Come Don Chisciotte Forum

Bitcoin è uno psyop ingegnerizzato dalla NSA

L'evidenza indica che il Bitcoin è uno psyop ingegnerizzato dalla NSA per implementare la valuta digitale mondiale

Mike Adams
naturalnews.com
Sa Defenza

Parto dall'idea che i lettori che leggono questo articolo siano abbastanza bene informati da non dover esporre tutta la storia dei cambiavalute internazionali e della loro aspirazione per la moneta mondiale. (Se non comprendi ancora l'obiettivo dell'impero bancario globalista e dell'imminente crollo del sistema monetario fiat, sei indietro di almeno 5000 post dall'arrivo ).

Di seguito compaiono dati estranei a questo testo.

/-- From R423, R424, R427, R429 to R432, R434, R435 and R439. Each control write has its effect in the roles of R423's table and otherwise
changes nothing but BAD, which it sets. JOIN clears SYNC and the peer's marks; a chip that becomes STANDBY releases its queues. SWITCH arms
at its ASN or 2 slots ahead. A missed period counts; at HB_MISS of them a STANDBY asserts the fence, reports TAKE_BLOCKED, or loses its
synchronisation. The takeover tick and FORCE make a STANDBY ACTIVE with EPOCH + 1; the fence makes an ACTIVE FENCED with its front ends in
OFF; the switch tick exchanges the roles, and a fence wins over it. The token and the alive line follow R430. Misses and tokens count once
in a heartbeat period, the alive line toggles every 500 ns, and the takeover and the switch happen at an ASN tick; before its time each does
nothing. -/
def Obligations.PairRolesFollowTheTable : Prop :=
  ∀ (alive level adv : Bool) (t : Nat) (s : State),
    let role (u : State) : Nat := u.rd PAIR_STS.ROLE
    let sync (u : State) : Nat := u.rd PAIR_STS.SYNC
    let period : Nat := s.rd PAIR_HB_CFG.HB_US * 1000
    let epoch (u : State) : Prop := u.rd PAIR_EPOCH.EPOCH = (s.rd PAIR_EPOCH.EPOCH + 1) % 2 ^ 32
    let refused (c : Instr) : Prop := exec c s = .next ((s.at t).put PAIR_CTL.BAD true)
    let begun (u : State) (r : Nat) : Prop := role u = r ∧ sync u = 0 ∧ u.rd PAIR_STS.PEER_SEEN = 0 ∧ u.rd PAIR_STS.TAKE_PEND = 0 ∧ u.rd PAIR_STS.SW_PEND = 0
      ∧ u.rd PAIR_CTL.BAD = 0 ∧ u.rd PAIR_LAST.ROLE = r ∧ u.pair.yield = false ∧ u.pair.mirror = false
    let canJoin : Prop := s.rd PAIR_CFG.EN = 1 ∧ s.pair.ptk = true ∧ ((role s = 0) ∨ (role s = 3 ∧ s.rd PAIR_STS.FENCE_IN = 0))
    (role s = 0 → s.rd PAIR_CFG.EN = 1 → s.pair.ptk = true → s.rd PAIR_STS.FENCE_IN = 0 → ∃ u, exec (.pairJoinActive t) s = .next u ∧ begun u 1)
    ∧ (role s ≠ 0 ∨ s.rd PAIR_CFG.EN = 0 ∨ s.pair.ptk = false ∨ s.rd PAIR_STS.FENCE_IN = 1 → refused (.pairJoinActive t))
    ∧ (canJoin → ∃ u, exec (.pairJoinStandby t) s = .next u ∧ begun u 2 ∧ u.qms.upQ = [] ∧ u.qms.downQ = [] ∧ u.qms.cal = [] ∧ u.qms.reasm = [] ∧ ∀ n, nodeQOf u n = [])
    ∧ (¬ canJoin → refused (.pairJoinStandby t))
    ∧ (role s = 2 ∨ (role s = 1 ∧ s.rd PAIR_STS.PEER_SILENT = 1) → ∃ u, exec (.pairLeave t) s = .next u ∧ begun u 0 ∧ u.pair.aliveOut = false)
    ∧ (role s = 0 ∨ role s = 3 ∨ (role s = 1 ∧ s.rd PAIR_STS.PEER_SILENT = 0) → refused (.pairLeave t))
    ∧ (role s = 1 → sync s = 2 → ∃ u, exec (.pairSwitch t) s = .next u ∧ role u = 1 ∧ u.rd PAIR_STS.SW_PEND = 1 ∧ u.rd PAIR_CTL.BAD = 0
        ∧ (let asked := s.rd PAIR_SW_ASN_LO.ASN + 2 ^ 32 * s.rd PAIR_SW_ASN_HI.ASN
           if 2 ≤ ahead asked s.asn then u.pair.switchAt = asked % 2 ^ 40 ∧ u.rd PAIR_STS.SW_LATE = 0 else u.pair.switchAt = (s.asn + 2) % 2 ^ 40 ∧ u.rd PAIR_STS.SW_LATE = 1))
    ∧ (role s ≠ 1 ∨ sync s ≠ 2 → refused (.pairSwitch t))
    ∧ (role s = 2 → sync s ≠ 2 → s.rd PAIR_STS.PEER_SILENT = 1 → ∃ u, exec (.pairForce t) s = .next u ∧ role u = 1 ∧ epoch u ∧ u.rd PAIR_LAST.LAGGING = 1 ∧ u.rd PAIR_INT_STS.TAKEOVER = 1
        ∧ u.rd PAIR_FORCED = (s.rd PAIR_FORCED + 1) % 2 ^ 32 ∧ ∀ n, nodeActive s n = true → Store.find false u.pair.halted n = true ∧ rekeyOf u n = true)
    ∧ (role s ≠ 2 ∨ sync s = 2 ∨ s.rd PAIR_STS.PEER_SILENT = 0 → refused (.pairForce t))
    ∧ (role s = 0 ∨ (s.at t).reached (s.pair.periodAt + period) = false → exec (.heartbeatMissCount alive t) s = .next (s.at t))
    ∧ (role s ≠ 0 → (s.at t).reached (s.pair.periodAt + period) = true → ∃ u, exec (.heartbeatMissCount alive t) s = .next u ∧ role u = role s ∧ u.pair.missed = s.pair.missed + 1 ∧ u.rd PAIR_HB_MISS = (s.rd PAIR_HB_MISS + 1) % 2 ^ 32
        ∧ u.rd PAIR_STS.ALIVE_IN = ofBool alive ∧ u.rd PAIR_ALIVE_MISS = (if alive then s.rd PAIR_ALIVE_MISS else (s.rd PAIR_ALIVE_MISS + 1) % 2 ^ 32)
        ∧ (s.pair.missed + 1 < s.rd PAIR_HB_CFG.HB_MISS → u.rd PAIR_STS.TAKE_PEND = s.rd PAIR_STS.TAKE_PEND ∧ sync u = sync s)
        ∧ (s.rd PAIR_HB_CFG.HB_MISS ≤ s.pair.missed + 1 → u.rd PAIR_STS.PEER_SEEN = 0
            ∧ (role s = 2 → alive = true → sync s ≠ 0 → sync u = 0 ∧ u.rd PAIR_INT_STS.SYNC_LOST = 1 ∧ u.rd PAIR_LAST.LAGGING = 1)
            ∧ (role s = 2 → alive = false → s.rd PAIR_CFG.AUTO_TAKE = 1 → sync s = 2 → s.rd PAIR_STS.TAKE_PEND = 0 →
                u.rd PAIR_STS.FENCE_OUT = 1 ∧ u.rd PAIR_STS.TAKE_PEND = 1 ∧ u.rd PAIR_STS.SW_PEND = 0 ∧ u.pair.takeAt = (s.at t).rc)
            ∧ (role s = 2 → alive = false → s.rd PAIR_CFG.AUTO_TAKE = 1 → sync s ≠ 2 → s.pair.blocked = false →
                sync u = sync s ∧ u.rd PAIR_TAKE_BLOCKED = (s.rd PAIR_TAKE_BLOCKED + 1) % 2 ^ 32 ∧ u.rd PAIR_INT_STS.TAKE_BLOCKED = 1 ∧ u.pair.blocked = true)))
    ∧ (role s ≠ 0 → s.rd PAIR_STS.PEER_SILENT = 0 → s.rd PAIR_HB_CFG.HB_MISS + 2 ≤ s.pair.missed →
      ∃ u, exec (.peerSilentExpiry t) s = .next u ∧ role u = role s ∧ u.rd PAIR_STS.PEER_SILENT = 1 ∧ u.rd PAIR_INT_STS.PEER_LOST = 1
        ∧ (role s = 1 → sync u = 0 ∧ u.pair.mirror = false ∧ u.pair.queue = [] ∧ rawSet u 106 = true))
    ∧ (s.pair.missed < s.rd PAIR_HB_CFG.HB_MISS + 2 → exec (.peerSilentExpiry t) s = .next (s.at t))
    ∧ (s.rd PAIR_STS.TAKE_PEND = 1 → role s = 2 → onTick (s.at t) = true → s.pair.takeAt + 20000 ≤ (s.at t).rc →
      ∃ u, exec (.takeover t) s = .next u ∧ role u = 1 ∧ epoch u ∧ u.rd PAIR_STS.TAKE_PEND = 0 ∧ u.rd PAIR_TAKEOVERS = (s.rd PAIR_TAKEOVERS + 1) % 2 ^ 32 ∧ u.rd PAIR_INT_STS.TAKEOVER = 1
        ∧ u.rd PAIR_STS.FENCE_OUT = s.rd PAIR_STS.FENCE_OUT ∧ latched u 107 = true ∧ ∀ w : Fin 8, u.rd (SEC_W_GTX_FC.FC w) = u.rd (SEC_W_GTX_CEIL.CEIL w))
    ∧ (s.rd PAIR_STS.TAKE_PEND = 0 ∨ role s ≠ 2 ∨ onTick (s.at t) = false ∨ (s.at t).rc < s.pair.takeAt + 20000 → exec (.takeover t) s = .next (s.at t))
    ∧ (role s = 1 → s.rd PAIR_CFG.EN = 1 → ∃ u, exec (.pairFenceInput true t) s = .next u ∧ role u = 3 ∧ sync u = 0 ∧ u.rd PAIR_STS.FENCE_IN = 1 ∧ u.rd PAIR_INT_STS.FENCED = 1
        ∧ u.rd PAIR_FENCES = (s.rd PAIR_FENCES + 1) % 2 ^ 32 ∧ u.rd PAIR_LAST.LAGGING = 1 ∧ rawSet u 108 = true ∧ (coverOn s = false → ∀ n : Fin 4, u.rd (RFE_STS.STATE n) = 0))
    ∧ (level = false ∨ role s ≠ 1 ∨ s.rd PAIR_CFG.EN = 0 → exec (.pairFenceInput level t) s = .next ((s.at t).put PAIR_STS.FENCE_IN level))
    ∧ (onTick (s.at t) = false → exec (.pairSwitchTick t) s = .next (s.at t))
    ∧ (onTick (s.at t) = true → role s = 1 → s.rd PAIR_STS.SW_PEND = 1 → later s.pair.switchAt s.asn = false → ∃ u, exec (.pairSwitchTick t) s = .next u
        ∧ (if s.rd PAIR_STS.FENCE_IN = 1 then role u = 3 else role u = 2 ∧ u.rd PAIR_STS.SW_PEND = 0 ∧ u.pair.mirror = false ∧ u.mac.rx = [] ∧ u.qms.upQ = [] ∧ u.qms.downQ = []
             ∧ u.rd PAIR_SWITCHES = (s.rd PAIR_SWITCHES + 1) % 2 ^ 32 ∧ u.rd PAIR_INT_STS.SWITCH_DONE = 1 ∧ (s.pair.dirty = [] → sync u = sync s)))
    ∧ (onTick (s.at t) = true → role s = 2 → sync s = 2 → ∃ u, exec (.pairSwitchTick t) s = .next u ∧ role u = 1 ∧ epoch u ∧ u.pair.marking = true ∧ u.rd PAIR_STS.FENCE_OUT = s.rd PAIR_STS.FENCE_OUT
        ∧ u.rd PAIR_SWITCHES = (s.rd PAIR_SWITCHES + 1) % 2 ^ 32 ∧ u.rd PAIR_INT_STS.SWITCH_DONE = 1)
    ∧ ((s.at t).reached (s.pair.tokenAt + period) = false → exec (.fabricTokenCheck adv t) s = .next (s.at t))
    ∧ ((s.at t).reached (s.pair.tokenAt + period) = true → ∃ u, exec (.fabricTokenCheck adv t) s = .next u
        ∧ (if adv then u.pair.stale = 0 ∧ ∀ f : Fld, u.rd f = s.rd f
           else u.pair.stale = s.pair.stale + 1
             ∧ (if s.rd PAIR_HB_CFG.FAB_MISS ≤ s.pair.stale + 1 ∧ role s ≠ 0 ∧ s.pair.yield = false then
                  u.pair.yield = true ∧ u.pair.aliveOut = false ∧ u.rd PAIR_YIELDS = (s.rd PAIR_YIELDS + 1) % 2 ^ 32
                else u.pair.yield = s.pair.yield ∧ ∀ f : Fld, u.rd f = s.rd f)))
    ∧ ((s.at t).reached (s.pair.aliveAt + 500) = false → exec (.aliveToggle t) s = .next (s.at t))
    ∧ ((s.at t).reached (s.pair.aliveAt + 500) = true → ∃ u, exec (.aliveToggle t) s = .next u ∧ u.pair.aliveOut = (role s != 0 && !s.pair.yield && !s.pair.aliveOut) ∧ ∀ f : Fld, u.rd f = s.rd f)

Con questo, sul punto di partenza, sta divenendo sempre più evidente che Bitcoin potrebbe essere una creazione dell'NSA ed è stato lanciato come un esperimento di "normalizzazione" per far conoscere al pubblico la valuta digitale. Una volta stabilito questo, le valute fiat del mondo saranno cancellate in un crollo del debito progettato (vedi sotto la sequenza degli eventi), poi sostituite con una criptovaluta approvata dal governo con il monitoraggio di tutte le transazioni e dei portafogli digitali da parte dei governi occidentali del mondo.

I matematici della NSA hanno dettagliato il "denaro digitale" vent'anni fa

Quali prove supportano questa nozione? Per prima cosa, dai un'occhiata a questo documento intitolato " Come fare una zecca: la crittografia di contanti elettronici anonimi". Questo documento, pubblicato nel 1997 - sì, venti anni fa - ha dettagliato la struttura e la funzione complessiva della criptovaluta Bitcoin .

Chi ha creato il documento? Cerca di non rimanere scioccato quando apprendi che è stato creato da "crittografi matematici presso il National Security Agency’s Office of Information Security Research and Technology".

L'NSA, in altre parole, ha dettagliato gli elementi chiave del Bitcoin molto prima che Bitcoin sia mai esistito. Gran parte del protocollo Bitcoin è dettagliato in questo documento, incluse le tecniche di autenticazione delle firme, eliminando le contraffazioni di crittografia attraverso l'autenticazione delle transazioni e diverse funzionalità che supportano l'anonimato e l'impossibilità di tracciabilità delle transazioni. Il documento delinea anche il maggiore rischio di riciclaggio di denaro che è facilmente realizzabile con criptovalute. Descrive inoltre che l'"hashing sicuro" (un algoritmo sicuro) deve essere "sia a senso unico che privo di collisioni".

Sebbene Bitcoin contribuisca all'estrazione condivisa di un sistema di autenticazione di transazione, block-block peer-to-peer di questa struttura, è chiaro che la NSA stava effettuando ricerche sulle criptovalute molto prima che gli utenti attuali avessero mai sentito parlare del termine. Nota anche che il nome della persona accreditata con Bitcoin fondatore è Satoshi Nakamoto , che si ritiene abbia riservato un milione di Bitcoin per se stesso . Milioni di post e discussioni online discutono sulla possibile identità di Satoshi Nakamoto, e alcuni post sostengono addirittura che l'NSA abbia identificato Satoshi . Tuttavia, un'altra probabile spiegazione è che Satoshi Nakamoto è l'NSA, il che significa che sta lavorando per la NSA è un personaggio fantoccio creato dalla NSA per i fini di questo intero grande esperimento.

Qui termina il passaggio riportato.